On balance two particular factors have persuaded me to reject the generic test. First, the rule and practice in England is not to compel a newspaper to reveal its sources: see section 10 of the Contempt of Court Act 1981; R.S.C., Ord. 82, r.6; and Goodwin v. United Kingdom (1996) 22 E.H.R.R. 123, 143 at para. 39. By contrast a plaintiff in the United States is entitled to a pre-trial enquiry into the sources of the story and editorial decision-making: Herbert v. Lando (1979) 441 U.S. 153. Without such information a plaintiff suing for defamation in England will be substantially handicapped. Counsel for the newspaper observed that the House could recommend a reform of the procedural rule. This is an unsatisfactory basis to embark on a radical development of the law. Given the procedural restrictions in England I regard the recognition of a generic qualified privilege of political speech as likely to make it unacceptably difficult for a victim of defamatory and false allegations of fact to prove reckless disregard of the truth. Secondly, a test expressed in terms of a category of cases, such as political speech, is at variance with the jurisprudence of the European Court of Human Rights which in cases of competing rights and interests requires a balancing exercise in the light of the concrete facts of each case.

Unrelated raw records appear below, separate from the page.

/-! ### Commit of shadow set bit 8 -/

/-- Two settings of a stream name the same stream: they differ in its tolerances alone. -/
def sameStream (a b : SvCfg) : Bool :=
  { a with test := b.test, localOk := b.localOk, misInv := b.misInv, miss := b.miss, dupWin := b.dupWin } == b

/-- A stream that becomes another starts without samples; its counts since boot stay. -/
def SvRun.renew (r : SvRun) : SvRun :=
  { invalid := r.invalid || r.last.isSome, accepted := r.accepted, gaps := r.gaps, late := r.late, compared := r.compared,
    different := r.different, episodes := r.episodes }

/-- A subscription that becomes another has received nothing; its counts stay. -/
def GsubRun.renew (r : GsubRun) : GsubRun := { episodes := r.episodes, discarded := r.discarded }

/-- Streams whose commit makes another stream of them. -/
def streamsNew (s : State) : List Nat := (s.net.svNew.filter (fun n => !sameStream (svCfg s n.1) n.2)).map (·.1)

/-- The mappings go invalid with their stream (R460). -/
def streamGone (n : Nat) (s : State) : State :=
  let was := streamOk s n
  let s1 := svUpd n (fun r => { r.renew with episodes := if was then inc32 r.episodes else r.episodes }) s
  when was (netEvent 0x02 n [Config.openCode 0x1102 4]) s1

/-- A sample on its way when a commit changes its mapping is converted under the new mapping (Table 17.9). -/
def mapsAgain (l : List Nat) (s : State) : State :=
  l.foldl (fun t m =>
    match (svGet t (mapCfg t m).src).last with
    | some a => if m < 128 ∧ (mapCfg t m).on then mapWrite (m, mapCfg t m) a t else t
    | none => t) s

/-- Commit of shadow set bit 8. -/
def commitNet (s : State) : State :=
  let old := mapsChanged s
  let moved := (s.net.mapNew.filter (fun n => n.2.src != (mapCfg s n.1).src)).map (·.1)
  let s1 := (streamsNew s).foldl (fun t n => streamGone n t) s
  let s2 := (s1.onSpare (fun x => { x with cdc := x.cdc.filter (fun e => !old.any (fun m => e.1 == m % 256 * 256 + 8)) })).onNet (fun x => { x with
    subRun := x.subRun.map (fun e => if x.subNew.any (fun n => n.1 == e.1 && n.2 != tget {} x.sub n.1) then (e.1, e.2.renew) else e),
    pubRun := x.pubRun.map (fun e => if x.pubNew.any (fun n => n.1 == e.1 && n.2 != tget {} x.pub n.1) then (e.1, { stNum := e.2.stNum }) else e),
    mapRun := x.mapRun.map (fun e => if moved.contains e.1 then (e.1, { e.2 with mark := none }) else e),
    sv := x.svNew.foldl (fun t e => tset t e.1 e.2) x.sv, svNew := [],
    map := x.mapNew.foldl (fun t e => tset t e.1 e.2) x.map, mapNew := [],
    sub := x.subNew.foldl (fun t e => tset t e.1 e.2) x.sub, subNew := [],
    pub := x.pubNew.foldl (fun t e => tset t e.1 e.2) x.pub, pubNew := [] })
  mapsAgain old s2

/-! ### The loaded safety parameter block (Table 18.2) -/

/-- The block in force, with NET_SAFE at 1. -/
def safeNet (s : State) : Option Bytes := s.safe.cfg.bind (fun c => if c.sw.getLsbD 2 then some c.spb else none)

/-- Receive connection r: enabled, ID, WD, flags, subscription. -/
def rxOn (p : Bytes) (r : Nat) : Bool := bit (rd p (64 + 8 * r + 6) 1) 5

def rxSub (p : Bytes) (r : Nat) : Nat := rd p (64 + 8 * r + 7) 1 % 64

def rxFlags (p : Bytes) (r : Nat) : Nat := rd p (64 + 8 * r + 6) 1

def txOn (p : Bytes) (t : Nat) : Bool := bit (rd p (192 + 8 * t + 6) 1) 0

def txPub (p : Bytes) (t : Nat) : Nat := rd p (192 + 8 * t + 7) 1 % 16

/-- The receive connections that a subscription serves. -/
def safeConns (s : State) (sub : Nat) : List Nat :=
  match safeNet s with
  | some p => (List.range 16).filter (fun r => rxOn p r && rxSub p r == sub)
  | none => []

/-- A subscription or publication is named by a safe connection of the loaded block (R463, R466). -/
def safeNames (s : State) (isPub : Bool) (n : Nat) : Bool :=
  match s.safe.cfg with
  | some c =>
    if isPub then (List.range 16).any (fun t => txOn c.spb t && txPub c.spb t == n)
    else (List.range 16).any (fun r => rxOn c.spb r && rxSub c.spb r == n)
  | none => false

end Sys2Proof.Machine
end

While there is as yet no decision directly in point, it seems to me that Professor John Fleming is right in saying that the basic approach of the European Court of Human Rights has been close to the German approach by insisting on individual evaluation of each case rather than categories: "Libel and Constitutional Free Speech," in Essays for Patrick Atiyah, ed. Cane and Stapleton (1991), p. 333 at pp .337 and 345. Our inclination ought to be towards the approach that prevails in the jurisprudence on the Convention. In combination these two factors make me sceptical of the value of introducing a rule dependent on general categorisation, with the attendant sacrifice of individual justice in particular cases.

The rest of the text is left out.